[Saved entries]
/-- An evaluation event: the two averages of a composition, and the mode in which the STATUS was composed (R163). -/
structure EvaluationEvent where
  ballast : Nat
  capacity : Nat
  composedIn : Mode
deriving DecidableEq, Repr

/-- The events that one block has handed and another has not yet taken, oldest first (assumption 4). -/
structure Handed where
  /-- Line Records for the four readers, R16 -/
  governorRecords : List LineRecord
  circuitRecords : List LineRecord
  sawRecords : List LineRecord
  modeRecords : List LineRecord
  /-- R66 -/
  statuses : List HeardStatus
  heard : List HeardTelegram
  /-- recall-heard events, R65 -/
  recalls : Nat
  /-- neighbour-removed events, R76 -/
  removed : List Nat
  /-- hamlet-shedding-raised events, R79 -/
  hamletRaised : Nat
  /-- own-shedding-raised events, R124 -/
  ownRaised : Nat
  /-- creation requests and withdrawals, R91 and R105 -/
  requests : List Request
  /-- R90 -/
  answers : List Answer
  /-- R163 -/
  evaluations : List EvaluationEvent
  dark : DarkEntries
  /-- the entry to RUN for the Circuit Controller and for Gate Trim, R177 -/
  circuitRun : Bool
  gateRun : Bool
deriving DecidableEq, Repr

/-- The timebase (R1) in µs since power-on, with the instants of the latest tick and sample. -/
structure Time where
  now : Nat
  lastTick : Nat
  lastSample : Nat
  /-- the blocks that have not yet taken the current tick -/
  tickWaiting : List TickBlock
deriving DecidableEq, Repr

/-- The state of the part. -/
structure State where
  pending : List Instr
  powered : Bool
  time : Time
  meter : Meter
  gov : Governor
  tele : Telegram
  table : Table
  adm : Admission
  circ : Circuits
  saw : Saw
  gate : Gate
  mc : ModeCtl
  loader : Loader
  cfg : Config
  panel : Panel
  handed : Handed
deriving DecidableEq, Repr

/-! ### The state after power-on -/

/-- A debouncer at power-on: deasserted, run 0 (R116, R136, R162). -/
def Debouncer.reset : Debouncer := ⟨false, 0⟩

/-- The start values of the Line Record with the given start value of F (R15). -/
def LineRecord.startValues (f : Nat) : LineRecord where
  cycleCount := 0
  cls := .missing
  period := none
  freq := none
  filtered := f
  ms := none
  vrms := none
  lock := .lost

/-- No event handed. -/
def Handed.reset : Handed where
  governorRecords := []
  circuitRecords := []
  sawRecords := []
  modeRecords := []
  statuses := []
  heard := []
  recalls := 0
  removed := []
  hamletRaised := 0
  ownRaised := 0
  requests := []
  answers := []
  evaluations := []
  dark := ⟨false, false, false, false, false, false⟩
  circuitRun := false
  gateRun := false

§ **REQUIREMENT**:
Looking at the data above, count the lines that contain the string "evaluations" and give only the count.

§ **TASK RESULT**:
2